For PostgreSQL 16+, use `pg_stat_io` to separate CPU-bound query churn from I/O pressure. For older versions, inspect `pg_stat_bgwriter`, `pg_stat_wal` when available, checkpoint logs, OS I/O wait, and storage metrics.

## Diagnosis Heuristics

- High `calls` plus low mean time can still burn CPU. Fix with caching, batching, fewer round trips, or app-side deduplication.
- Estimate calls/sec from two `pg_stat_statements` snapshots around the incident. A query can dominate CPU through call rate even when mean time is small.
- Compare rows/call, shared block hit/read ratio, temp blocks, WAL bytes, JIT time, and parallel worker usage before deciding whether the pressure is CPU, I/O, memory spill, or write amplification.
- High mean/max time with low calls points to plan quality, missing index, stale stats, bloated tables, or large result sets.
- `temp_blks_written` or `temporary file` logs point to sort/hash spills. Inspect `work_mem`, query shape, indexes, and row estimates.
- Lock waits usually make CPU look high indirectly through blocked backlogs and retry storms. Identify blockers before tuning SQL.
- Many active sessions running the same query can be a connection pool or application retry problem, not only a query problem.
- Sequential scans are not automatically bad. Compare scanned rows, selected rows, table size, cache hit ratio, and whether the query is intentionally analytical.
- Avoid global config changes until query/index/app causes are ruled out.

## Safe Fix Patterns

- Add a targeted `CREATE INDEX CONCURRENTLY` only after sizing the table, checking write rate, confirming the predicate/join/order pattern, and defining monitoring plus rollback.
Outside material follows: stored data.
/-! ### Witnesses: channels -/

theorem witness_ChannelFieldsReachThePoweredDie :
    let s (m : Byte) (o : OutField) (f : DieSt → DieSt) := (die m f).modChan 0 (fun x => { x with out := o })
    let d (s : State) := (s.chan 0).die
    let ready : DieSt → DieSt := id
    (d (s 5 { kind := .data } ready)).powered = true ∧ modeDigOut (d (s 5 {} ready)).m = true
      ∧ (d (s 5 {} (fun y => { y with st := .off }))).st = .off
      ∧ ({ tag := 0x20 } : OutField).tag.getLsbD 5 = true ∧ ({ tag := 0x13 } : OutField).tag &&& 3 = 3
      ∧ ({ tag := 0x10 } : OutField).tag.getLsbD 4 = true
      ∧ modeAo (d (s 0x13 { data := 0x7FFFFFFF } ready)).m = true ∧ (d (s 0x13 {} ready)).st = .running
      ∧ (d (s 5 { kind := .stop } (fun y => { y with st := .stopped }))).st = .stopped ∧ modeOut (d (s 1 { kind := .stop } ready)).m = false
      ∧ (d (s 0x13 { kind := .stop } (fun y => { y with phase := .end_ }))).phase = .end_
      ∧ (d (s 5 { kind := .config, chunk := 0 } (fun y => { y with st := .stopped }))).st = .stopped
      ∧ (d (s 5 { kind := .config, chunk := 1 } (fun y => { y with st := .stopped, chunk := 1 }))).chunk = 1
      ∧ (∀ c : Nat, c = 15 ∨ c = 16 → (d (s 5 { kind := .config, chunk := c } (fun y => { y with st := .stopped, chunk := c }))).chunk = c)
      ∧ recordStatus on 0 [] 0 ≠ 2 ∧ recordStatus on 0 [] 1 = 2
      ∧ (∀ m : Byte, (d (s m {} ready)).alive = true) ∧ (16 : Nat) < ({ chunk := 17 } : OutField).chunk
      ∧ (200000 : Int) + 200000 ≤ (d (s 0x13 {} (fun y => { y with failing := true, attained := 400000 }))).attained
      ∧ (d (s 0x13 {} (fun y => { y with failing := true }))).failing = true
      ∧ (let t (n : Nat) : State := { s 5 {} (fun y => { y with wdMs := 5 }) with clockNs := n }
         wdLate (t 5105000) (d (t 5105000)) = true ∧ wdLate (t 5104999) (d (t 5104999)) = false ∧ (d (t 0)).mode ≠ 0) :=
  by and_intros <;> first | exact fun _ => rfl | exact fun c h => by rcases h with rfl | rfl <;> decide | decide | decide +kernel
theorem witness_ChannelConditionsSetAndClear :
    let d (m : Byte) (f : DieSt → DieSt) := ((die m f).chan 0).die
    let wire : List Byte := (List.range 128).map (fun _ => 0xFF)
    modeDigOut (d 5 id).m = true ∧ (d 5 id).has dbOverload = false ∧ (d 5 (fun y => { y with limiting := true })).limiting = true
      ∧ (∀ m : Byte, m = 1 ∨ m = 2 ∨ m = 4 ∨ m = 7 → (d m id).m = m) ∧ (d 5 id).tripped = false
      ∧ (d 5 (fun y => { y with tripped := true })).tripped = true ∧ recLatch (d 5 id).record = false
      ∧ recLatch (d 5 (fun y => { y with record := wire })).record = true
      ∧ recWireCheck (d 5 (fun y => { y with record := wire, applied := true })).record = true
      ∧ (d 5 (fun y => { y with record := wire })).applied = false ∧ recWireCheck (d 3 (fun y => { y with record := wire })).record = true
      ∧ (d 6 id).m = 6 ∧ (d 5 id).mode ≠ 0 ∧ modeOut (d 5 id).m = true ∧ (d 5 id).gliding = false
      ∧ modeAo (d 0x13 (fun y => { y with live := 0x400 })).m = true ∧ (d 0x13 (fun y => { y with live := 0x400 })).has 10 = true
      ∧ modeAnaIn (d 0x10 id).m = true ∧ (die 5 id).up = true ∧ (d 5 (fun y => { y with wdMs := 5 })).wdOut = false
      ∧ (let t (n : Nat) : State := { die 5 (fun y => { y with wdMs := 5 }) with clockNs := n }
         wdMay (t 4899999) ((t 4899999).chan 0).die = false ∧ 980000 * ((t 4900000).chan 0).die.wdMs ≤ (t 4900000).clockNs - 0)
      ∧ faultConvs (d 0x13 id).record ≤ (d 0x13 (fun y => { y with faultRun := 10000 })).faultRun :=
  by and_intros <;> first | decide | exact fun m h => by rcases h with rfl | rfl | rfl | rfl <;> decide
/-- The free factor of FILT_MS lies between 0 and 1; one of the two cases of a filtered value holds for each. -/
theorem witness_ChannelConditionsAtTheirSwitches :
    let d (m : Byte) (f : DieSt → DieSt) := ((die m f).chan 0).die
    let filt : List Byte := List.replicate 0x34 0 ++ [1, 0, 0, 0]
    (∀ m : Byte, (d m id).alive = true) ∧ (d 5 (fun y => { y with applied := true })).closed = true
      ∧ (d 5 (fun y => { y with testing := true })).testing = true ∧ sensorSupply (d 7 id) = true ∧ modeDigOut (d 7 id).m = false
      ∧ (d 6 id).lockout = false ∧ (d 6 id).limiting = false ∧ (d 5 id).testing = false
      ∧ (d 0x13 id).failing = false ∧ recFailDir (d 0x13 (fun y => { y with record := List.replicate 32 0 ++ [2] })).record = 2
      ∧ (d 5 (fun y => { y with st := .ready })).st = .ready
      ∧ field (d 0x10 id).record 0x34 4 = 0 ∧ field (d 0x10 (fun y => { y with record := filt })).record 0x34 4 = 1
      ∧ (d 0x10 (fun y => { y with record := filt })).settled = false ∧ (d 0x10 (fun y => { y with settled := true })).settled = true
      ∧ (d 0x12 id).m = 0x12 ∧ (modeAo (d 0x12 id).m || modeAnaIn (d 0x12 id).m) = true
      ∧ (20000000 : Int) < 200001 * 100 - (d 0x13 id).setpoint ∧ ¬(20000000 : Int) < 200000 * 100 - (d 0x13 id).setpoint
      ∧ 20 ≤ tget 0 (d 0x13 (fun y => { y with onRun := [(10, 20)] })).onRun 10 ∧ tget 0 (d 0x13 (fun y => { y with onRun := [(10, 19)] })).onRun 10 < 20
      ∧ (d 0x13 (fun y => { y with supply := 99 })).supply.toNat + 200 < 300 ∧ 300 + 50 < (d 0x13 (fun y => { y with supply := 351 })).supply.toNat
      ∧ 300 ≤ (d 0x13 (fun y => { y with supply := 100 })).supply.toNat + 200 ∧ (d 0x13 (fun y => { y with supply := 350 })).supply.toNat ≤ 300 + 50
      ∧ (d 0x13 id).reservoir = 0 ∧ (10500000 : Int) < 10500001 ∧ (d 0x11 (fun y => { y with supply := 2600 })).supply.toNat ≤ 2600
      ∧ (d 0x11 (fun y => { y with supply := 2600 })).m = 0x11 ∧ (0 : Int) ≤ 22000000 := by
  refine ⟨fun _ => rfl, ?_⟩; decide +kernel
theorem witness_DieStepsOfEdgesSetpointsAndStart :
    let d (m : Byte) (f : DieSt → DieSt) := ((die m f).chan 0).die
    modeDigIn (d 4 id).m = true ∧ (d 4 id).accepted ≠ true ∧ recCountEdge (d 4 id).record = 0 ∧ recGateEn (d 4 id).record = false
      ∧ modeAo (d 0x13 (fun y => { y with phase := .ramp })).m = true ∧ (d 0x13 (fun y => { y with phase := .resume })).phase = .resume
      ∧ (d 0x13 (fun y => { y with failing := true })).phase = .idle
      ∧ recFailDir (d 0x13 (fun y => { y with record := List.replicate 32 0 ++ [1] })).record = 1
      ∧ glKind (d 5 (fun y => { y with phase := .delay, profile := List.replicate 64 0 ++ [0x10] })).profile = 0x10
      ∧ glKind (d 5 (fun y => { y with phase := .delay, profile := List.replicate 64 0 ++ [0x12] })).profile = 0x12
      ∧ 1 < (d 5 (fun y => { y with phase := .pulse, applied := false, pulses := 2 })).pulses
      ∧ (d 5 (fun y => { y with phase := .pulse, pulses := 1 })).pulses ≤ 1
      ∧ glSegs (d 0x13 (fun y => { y with phase := .dwell })).profile ≤ 0 + 1
      ∧ (d 5 (fun y => { y with highZ := true })).highZ = true ∧ (d 5 (fun y => { y with stored := true })).stored = true
      ∧ recMode (d 0 (fun y => { y with stored := true })).record = 0 := by decide +kernel
/-- The edge of ageUs 98 to 102 under a FILTER_US of 100, and one µs beside that window. -/
theorem witness_EdgesAreAcceptedWithinTwoPercent :
    let d := ((die 4 (fun y => { y with record := [0, 0, 0, 0, 100, 0, 0, 0] })).chan 0).die
    let f := field d.record 4 4
    d.alive = true ∧ f = 100 ∧ 98 * f ≤ 100 * 97 + 100 ∧ 100 * 103 ≤ 102 * f + 100 ∧ ¬98 * f ≤ 100 * 96 + 100 ∧ ¬100 * 104 ≤ 102 * f + 100
      ∧ d.st ≠ .off ∧ d.st ≠ .starting ∧ (98 * 0 ≤ 100 * 0 + 100 ∧ 100 * 0 ≤ 102 * 0 + 100)
      ∧ ((die 0x13 (fun y => { y with st := .holding, failing := true })).chan 0).die.st = .holding
      ∧ ((die 5 (fun y => { y with stored := true, highZ := true, pauseDone := true })).chan 0).die.pauseDone = true
      ∧ recMode ((die 5 (fun y => { y with stored := true, record := [5] })).chan 0).die.record = 5 := by decide +kernel
theorem witness_CouplerSlotsAndInboundFields :
    let s (n : Nat) := loaded.modChan 0 (fun x => { x with silent := n })
    loaded.up = true ∧ (loaded.chan 47).restart = .none ∧ ((s 4).chan 0).silent = 4 ∧ ((s 8).chan 0).silent = 8 ∧ ((s 8).chan 0).lost = false
      ∧ routedIn loaded.run 0 = true ∧ routedIn loaded.run 1 = true ∧ (loaded.chan 0).check = 0 ∧ (loaded.chan 0).die.powered = true
      ∧ hubGlides (die 5 id) 0 = true ∧ ((die 5 id).chan 0).die.alive = true
      ∧ (let u : State := { loaded with chans := (List.range 48).map (fun k => (k, if k = 1 then { die := { powered := false } } else { heard := true })) }
         (∀ k : ChanId, k ≠ 0 → (u.chan k).heard = true ∨ (u.chan k).die.alive = false) ∧ (u.chan 0).die.alive = true)
      ∧ (let u : State := { loaded with img := { on.img with slotIn := [(0, 7, 0), (1, 9, 0)] } }
         (0, 7, 0) ∈ u.img.slotIn ∧ (∀ e ∈ u.img.slotIn, e.1 = 0 → e = (0, 7, 0)) ∧ (u.chan 0).silent = 0)
      ∧ (∃ k : ChanId, k ≠ 0 ∧ (loaded.chan k).heard = false ∧ (loaded.chan k).die.alive = true)
      ∧ simFor loaded 0 = none ∧ forceFor loaded false 0 = none
      ∧ (let j : FwJob := { left := [1, 2, 3, 4, 5, 6, 7, 8, 9], hold := true }
         let w (f : Option FwJob) := loaded.modChan 0 (fun x => { x with restart := .config, fw := f })
         fwHolds ((w (some j)).chan 0) = true ∧ fwHolds ((w (some { j with hold := false })).chan 0) = false ∧ fwHolds ((w none).chan 0) = false
           ∧ ((w (some j)).chan 0).die.alive = true ∧ (w (some j)).tbrd / 5 % 2 = 0
           ∧ ({ w (some { j with left := [] }) with now := 5000 } : State).tbrd / 5 % 2 = 1) := by decide +kernel
theorem witness_ControllersStopRestartAndSwitchSlots :
    let off := loaded.modChan 47 (fun x => { x with die := { x.die with powered := false } })
    let clk := loaded.modChan 47 (fun x => { x with die := { x.die with clkFail := true } })
    let other (w : Half) := on.modChan 0 (fun x => { x with die := { x.die with fw0 := { ver := 7 }, fw1 := { ver := w } } })
    (off.chan 47).die.alive = false ∧ (on.chan 0).die.alive = true ∧ off.up = true ∧ off.run.loaded = true ∧ State.reset.up = false
      ∧ (clk.chan 47).die.alive = false ∧ (clk.chan 47).die.powered = true ∧ (off.chan 47).die.powered = false
      ∧ dieFw ((other 0).chan 0).die ≠ (runningBank on).chanVer ∧ (otherSlot ((other 0).chan 0).die).ver = (runningBank on).chanVer
      ∧ (otherSlot ((other 7).chan 0).die).ver ≠ (runningBank on).chanVer ∧ ((other 0).chan 0).fw.any (·.switch) = false
      ∧ dieFw (on.chan 0).die = (runningBank on).chanVer
      ∧ (((other 0).modChan 0 (fun x => { x with fw := some { switch := false } })).chan 0).fw.any (fun j => !j.switch) = true := by decide +kernel

/-! ### Witnesses: the mailbox, updates, the host port, storage, the Diary -/

/-- Ready storage with an open sector of each log. -/
def headOf (area : Byte) : SectorHead := let h : SectorHead := { area := area }; { h with crc := crc32c (headBytes h) }
def stored (recs : List DcRec) : State :=
  { on with stor := { on.stor with
      ready := true, ps := { secs := [(0, { st := .used, head := some (headOf 1) })] }
      dc := { secs := [(0, { st := .used, head := some (headOf 4), recs := recs })] } } }
def psRec (p seq : Nat) (d : List Byte) : PsRec :=
  let r : PsRec := { page := p, seq := seq, len := d.length, data := d, crc := crc32c d }
  { r with hcrc := crc32c (psHeader r) }
/-- A page of the parameter store holds `d`. -/
def page (p : Nat) (d : List Byte) (s : State) : State := { s with stor := { s.stor with
  ready := true, psSeq := 1, ps := { secs := [(0, { st := .used, head := some (headOf 1), recs := [psRec p 0 d] })] } } }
Treat it as change-window work on large or busy tables.
- Rewrite non-sargable predicates into indexable forms.
- Limit returned columns and rows; remove accidental N+1 patterns.
- Batch writes and reads with bounded batch sizes.
- Run `ANALYZE` on tables with stale statistics.
- Tune one query before increasing server-wide memory or parallelism settings.

## Verification

- Compare p95/p99 latency, CPU, calls/sec, rows/call, buffers read, temp writes, and lock waits before and after.
- Re-run the exact fingerprint in `pg_stat_statements`.
- Confirm the new plan uses the intended index and does not regress another common predicate.
- Define rollback: drop concurrent index, revert query change, restore pool settings, or disable a feature flag.